Excerpted records:
=== Begin Enclosure ===
-- ==== Sys2Proof/Certificates/Slice0/Obligations.lean ====
section
/-! DEFINITION. The statements about the part, for the provers: ports and resets, plans, nests, the chain and the sweep, analysis
and verdicts, lists and accounts, the marker link, and the laws every step keeps. -/

section
open Sys2Proof Sys2Proof.Machine

/-! ### The queue, resets, ports -/

/-- One step takes the command at the front of the queue and runs it with the queue's rest; on an empty queue one sample period
passes. The queue and the sample period on an empty queue are the model's choices (assumption logs 1 and 4). -/
def Obligations.StepRunsTheFrontCommand : Prop :=
  (∀ (c : Instr) (rest : List Instr) (s : State), s.pending = c :: rest → step s = exec c { s with pending := rest }) ∧
  (∀ s : State, s.pending = [] → step s = .next s.tick)

/-- RESET_RELEASE (R187): when the last cause goes, each port's event set holds RESET alone with its mark set and its mask
masking every event, no attention is asserted, the line address is 58h plus the straps, and every block has its power-on values;
the pin levels applied from outside and the waiting commands stand, a transaction under way is marked as lost, whose port attends to
it no more, a Line Port read that sends no offset continues from 00h (R188), and the window attempt keeps its value (R68; the model's reading, assumption log 42). The values the spec does not give are those of
assumption log 10. While another cause stands the part stays held. -/
def Obligations.ReleaseGivesPowerOnValues : Prop :=
  (∀ (c : HoldCause) (a : BitVec 2) (b : ReleasePins) (s : State), s.hold.has c = true →
    s.hold.set c false = ⟨false, false⟩ →
    ∃ t, exec (.resetRelease c a b) s = .next t ∧
      t.held = false ∧ t.straps = ⟨a, b.ambient⟩ ∧ t.lineAddress = 0x58 + a.toNat ∧
      (∀ p, (t.port p).events = 0x8000 ∧ (t.port p).unverified = true ∧ (t.port p).mask = 0xFFFFFFFF ∧
        t.attention p = false ∧ (t.port p).slot = .idle ∧ (t.port p).sequence = 0 ∧ (t.port p).lastCode = 0 ∧
        (t.port p).params = Vector.replicate 64 0 ∧ (t.port p).reply = Vector.replicate 64 0) ∧
      t.loader.state = .idle ∧ t.loader.active = none ∧ t.loader.staged = none ∧ t.loader.writePtr = 0 ∧
      t.loader.overrun = false ∧ t.loader.burstRunning = false ∧
      (∀ i : Fin 8, t.lines.line[i].function = .unused ∧ t.lines.line[i].pin = s.lines.line[i].pin) ∧
      (∀ n, (t.nest n).state = .empty ∧ (t.nest n).tag = 0 ∧ (t.nest n).lastRefusal = none) ∧
      t.chain.queue = [] ∧ t.chain.holder = none ∧ t.gen.mode = .silent ∧
      t.capture.half0.state = .free ∧ t.capture.half1.state = .free ∧ t.capture.active = none ∧ t.engine.under = none ∧
      t.units = UnitTable.reset ∧ t.accounts.counts = Counts.zero ∧ t.accounts.ring = [] ∧ t.accounts.shift = 1 ∧
      t.marker = Marker.reset ∧ t.pending = s.pending ∧
      t.attends .station = !b.stationInside ∧ t.attends .line = !b.lineInside ∧
      (∀ n, (t.lineRead none n).map (·.1) = some (t.windowBytes .line 0 n)) ∧
      t = { State.powerOn ⟨a, b.ambient⟩ with
        station := { Port.reset with lost := b.stationInside }
        line := { Port.reset with lost := b.lineInside }
        lines := { Lines.reset with line := s.lines.line.map (fun x => { Line.reset with pin := x.pin }) }
        capture := { Capture.reset with attempt := s.capture.attempt }
        freeCount := s.freeCount, pending := s.pending }) ∧
  (∀ (c : HoldCause) (a : BitVec 2) (b : ReleasePins) (s : State), s.hold.has c = true →
    s.hold.set c false ≠ ⟨false, false⟩ → exec (.resetRelease c a b) s = .next { s with hold := s.hold.set c false })

/-- RESET_HOLD (R186): the attention outputs are released, no event line is driven, the DAC gives 0, the amplifier switch selects
neither nest, the Marker Bus is idle and neither port answers; no reply is written, no event latched, no account incremented. A
hold that begins while the part is held changes nothing but the cause noted. While the part is
held no request and no event reaches it: every command but a hold, a release and a change of a pin level leaves it as it was.
A transaction under way at the release is lost whole (R188): no byte of it is applied, also where it ends after the release, and the
port does not attend to it. Every other transaction, the first after the release with it, does what it does once the lost one is
over, and the port attends from then on: a write of a request or of other bytes, a read of the Station Port, and a read of the Line
Port. That the nests, lists and the plan stand until the release, and that the end of a lost transaction, whatever it carries, comes
as a PARAMETER_AREA_WRITE, are the model's choices (assumption logs 20 and 38). -/
def Obligations.HoldStopsThePart : Prop :=
  (∀ (c : HoldCause) (s : State), s.held = false →
    ∃ t, exec (.resetHold c) s = .next t ∧ t.held = true ∧
      (∀ p, t.attention p = false) ∧ (∀ i, t.lineDrive i = none) ∧ t.gen.dac = 0 ∧ t.gen.mode = .silent ∧
      t.amplifier = none ∧ t.loopback = false ∧ t.marker.bus = none ∧ t.marker.head.timer = none ∧
      (∀ a o n, t.stationRead a o n = none) ∧ (∀ o n, t.lineRead o n = none) ∧ (∀ p, t.attends p = false) ∧
      (∀ i : Fin 8, t.lines.line[i].timer = false) ∧ t.loader.burstRunning = false ∧ t.loader.state ≠ .checking ∧
      t.engine.under = none ∧ t.station = s.station ∧ t.line = s.line ∧ t.accounts = s.accounts ∧ t.units = s.units ∧
      t.nestA = s.nestA ∧ t.nestB = s.nestB ∧ t.pending = s.pending) ∧
  (∀ (c : HoldCause) (s : State), s.held = true → exec (.resetHold c) s = .next { s with hold := s.hold.set c true }) ∧
  (∀ (i : Instr) (s : State), s.held = true → (∀ c, i ≠ .resetHold c) → (∀ c a b, i ≠ .resetRelease c a b) →
    (∀ l v, i ≠ .linePinChange l v) → exec i s = .next s) ∧
  (∀ (p : PortId) (access start : Byte) (data : List Byte) (s : State), s.held = false →
    exec (.parameterAreaWrite p access start data .interrupted) s = .next (s.modPort p fun q => { q with lost := false })) ∧
  (∀ (p : PortId) (i : Instr) (s : State), s.held = false →
    (∃ r params t, i = commandOf r p params t) ∨ (∃ code params, i = .unknownRequest p code params) ∨
      (∃ access start data fate, i = .parameterAreaWrite p access start data fate) →
    exec i s = exec i (s.modPort p fun q => { q with lost := false }) ∧
    ∀ t, exec i s = .next t → t.attends p = true) ∧
  (∀ (p : PortId) (s : State), (s.port p).lost = true → s.attends p = false) ∧
  (∀ (access : Byte) (o : Option Byte) (start n : Nat) (s : State), s.held = false →
    (∃ bs t, s.stationRead access start n = some (bs, t) ∧ t.attends .station = true) ∧
    (∃ bs t, s.lineRead o n = some (bs, t) ∧ t.attends .line = true))

/-- A request written on a port it does not belong to is refused with NOT_ON_THIS_PORT, subcode 0 and an empty body, and
reaches no block (R173). A code that names no request is answered by the port with
UNKNOWN_REQUEST and an empty body, and the slot is REFUSED (R170). A nest selector other than A and B is refused with BAD_PARAM,
subcode 0 (R26, R27, R31, R32, R173). -/
def Obligations.PortsRefuseWhatNobodyCanTake : Prop :=
  (∀ (r : Request) (p : PortId) (params : List Byte) (t : Taking) (s : State), s.ready p → onPort p r = false →
    exec (commandOf r p params t) s = .next (s.replied p r params .notOnThisPort 0 [])) ∧
  (∀ (p : PortId) (code : Byte) (params : List Byte) (s : State), s.ready p → requestOf code = none →
    exec (.unknownRequest p code params) s = .next (s.modPort p (Port.replied p code params .unknownRequest 0 [])) ∧
    (Port.replied p code params .unknownRequest 0 [] (s.port p)).slot = .refused) ∧
  (∀ (r : Request) (p : PortId) (v : Byte) (rest : List Byte) (s : State), s.ready p → onPort p r = true → v ≠ 1 → v ≠ 2 →
    r = .loadUnit ∨ r = .releaseNest ∨ r = .startNest ∨ r = .abortNest ∨ r = .readNest ∨ r = .readPoints →
    exec (commandOf r p (v :: rest) .atOnce) s = .next (s.replied p r (v :: rest) .badParam 0 []))

/-- A code other than ABANDON's written to a RUNNING slot: COLLISION, bit 13, is latched on that port alone; the running request,
the slot, the sequence, the last-started code and the reply area are unchanged, and the parameter area may be written (R171). -/
def Obligations.CollisionIsLatchedOnItsPort : Prop :=
  ∀ (i : Instr) (p : PortId) (params : List Byte) (s : State), s.listens p → (s.port p).slot = .running →
    ((∃ r t, r ≠ .abandon ∧ i = commandOf r p params t) ∨ (∃ code, code ≠ 0x7F ∧ i = .unknownRequest p code params)) →
    exec i s = .next (s.modPort p fun q =>
      { q with
        params := writeBytes q.params 0 params
        readOffset := (q.written p params).readOffset
        events := q.events ||| 0x2000 })

/-- A request that waits is RUNNING with its copy of the parameter area and the old reply; its block's taking of it at
REQUEST_TAKEN gives what taking it at once gives (R170). That REQUEST_TAKEN with no request waiting changes nothing is the model's
choice (assumption log 3). -/
def Obligations.LaterTakingEqualsTakingAtOnce : Prop :=
  (∀ (r : Request) (p : PortId) (params : List Byte) (s : State), r ≠ .abandon → s.ready p → onPort p r = true →
    exec (commandOf r p params .later) s = .next (s.begun p r params false) ∧
    ((s.begun p r params false).port p).reply = (s.port p).reply ∧
    ∃ u, exec (.requestTaken p) (s.begun p r params false) = .next u ∧ exec (commandOf r p params .atOnce) s = .next u) ∧
  (∀ (p : PortId) (s : State), (s.port p).running = none → exec (.requestTaken p) s = .next s)

/-- PARAMETER_AREA_WRITE (R167 to R169): bytes that fall in the parameter area stand there and nothing else of the part changes
but the place where a Line Port read continues; a Station Port transaction whose access byte is not that of a write changes
nothing. A Line Port read that sends no offset continues after the last byte written or read; that a write without data leaves the
pointer at its offset, and one that breaks off in a byte leaves the pointer, are the model's choices (assumption log 31). On the
Station Port, a request whose parameters were written before its code acts as one written with them (assumption log 30).
A read gives the window from its offset on, byte by byte: slot status, last code, sequence, parameter area, reply area, and 00h
elsewhere and beyond FFh; it changes nothing but the Line Port's read pointer, and ends a transaction that a hold interrupted (R188). With another access byte than that of a read the Station
Port gives 00h (R168; for a write the model's choice, assumption log 37). That reads are functions of the state is log 31. -/
def Obligations.ParameterAreaWriteFillsTheArea : Prop :=
  (∀ (p : PortId) (access start : Byte) (data : List Byte) (s : State), s.listens p → writeApplies p access .whole = true →
    0x40 ≤ start.toNat → start.toNat + data.length ≤ 0x80 →
    ∃ t, exec (.parameterAreaWrite p access start data .whole) s = .next t ∧
      (∀ j (h : j < 64), (t.port p).params[j] =
        if start.toNat - 0x40 ≤ j ∧ j < start.toNat - 0x40 + data.length then data.getD (j - (start.toNat - 0x40)) 0
        else (s.port p).params[j]) ∧
      (t.port p).readOffset = (match p with | .station => s.station.readOffset | .line => start.toNat + data.length) ∧
      t = s.modPort p fun q => { q with params := (t.port p).params, readOffset := (t.port p).readOffset }) ∧
  (∀ (p : PortId) (access start : Byte) (data : List Byte) (s : State), (s.port p).lost = false →
    exec (.parameterAreaWrite p access start data .broken) s = .next s) ∧
  (∀ (access start : Byte) (data : List Byte) (k : WriteEnd) (s : State), s.station.lost = false → access ≠ 1 →
    exec (.parameterAreaWrite .station access start data k) s = .next s) ∧
  (∀ (r : Request) (t : Taking) (params : List Byte) (s u : State), s.listens .station → params.length ≤ 64 →
    exec (.parameterAreaWrite .station 1 0x40 params .whole) s = .next u →
    exec (commandOf r .station [] t) u = exec (commandOf r .station params t) s) ∧
  (∀ (start n : Nat) (s : State), s.held = false →
    ∃ bs, s.stationRead 2 start n = some (bs, { s with station := { s.station with lost := false } }) ∧
      bs.length = n ∧ s.Shows .station start bs) ∧
  (∀ (access : Byte) (start n : Nat) (s : State), s.held = false → access ≠ 2 →
    s.stationRead access start n = some (List.replicate n 0, { s with station := { s.station with lost := false } })) ∧
  (∀ (offset : Option Byte) (start n : Nat) (s : State), s.held = false →
    start = (match offset with | some b => b.toNat | none => s.line.readOffset) →
    ∃ bs, s.lineRead offset n =
        some (bs, { s with line := { s.line with readOffset := min 256 (start + n), lost := false } }) ∧
      bs.length = n ∧ s.Shows .line start bs)

/-- ABANDON (R172): a slot that is IDLE, DONE or REFUSED becomes IDLE and keeps its reply; a request that its block has not taken
is withdrawn with status ABANDONED and an empty body, and its slot becomes IDLE. The sequence does not advance and nothing is
latched. A taken PLAN CLOSE ends: the loader is RECEIVING again with its burst timer running and its bytes, write pointer and
overrun mark unchanged; the reply is ABANDONED with the loader fields and no check result; nothing is latched (R17). That the reply
shows the loader as the abandon leaves it is the model's choice (assumption log 34). -/
def Obligations.AbandonClearsWithdrawsOrReopens : Prop :=
  (∀ (p : PortId) (params : List Byte) (s : State), s.ready p →
    exec (.abandon p params) s = .next (s.modPort p fun q => { q.written p params with slot := .idle })) ∧
  (∀ (p : PortId) (params : List Byte) (r : RunningRequest) (s : State), s.listens p → (s.port p).slot = .running →
    (s.port p).running = some r → r.taken = false →
    exec (.abandon p params) s = .next (s.modPort p fun q =>
      { q.written p params with
        slot := .idle, running := none
        reply := writeBytes q.reply 0 (replyHeader q.lastCode q.sequence .abandoned 0 0) })) ∧
  (∀ (ps : Vector Byte 64) (s : State), s.listens .station → s.station.slot = .running →
    s.station.running = some ⟨.planClose, ps, true⟩ → s.loader.state = .checking →
    exec (.abandon .station []) s = .next
      { s with
        loader := { s.loader with state := .receiving, burstRunning := true }
        station := { s.station with
          slot := .done, running := none
          reply := writeBytes s.station.reply 0
            (replyHeader s.station.lastCode s.station.sequence .abandoned 0 16 ++
              (byte 1 ++ le 2 s.loader.writePtr ++ le 2 s.loader.declared ++ flag s.loader.overrun ++
                lePlanId (s.loader.staged.map (·.content.id)) ++ lePlanId (s.loader.active.map (·.content.id)))) } })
=== End Enclosure ===
Exercise requirements:
Collect every line above that contains the word "waiting".

Task response:
the pin levels applied from outside and the waiting commands stand, a transaction under way is marked as lost, whose port attends to
REQUEST_TAKEN gives what taking it at once gives (R170). That REQUEST_TAKEN with no request waiting changes nothing is the model's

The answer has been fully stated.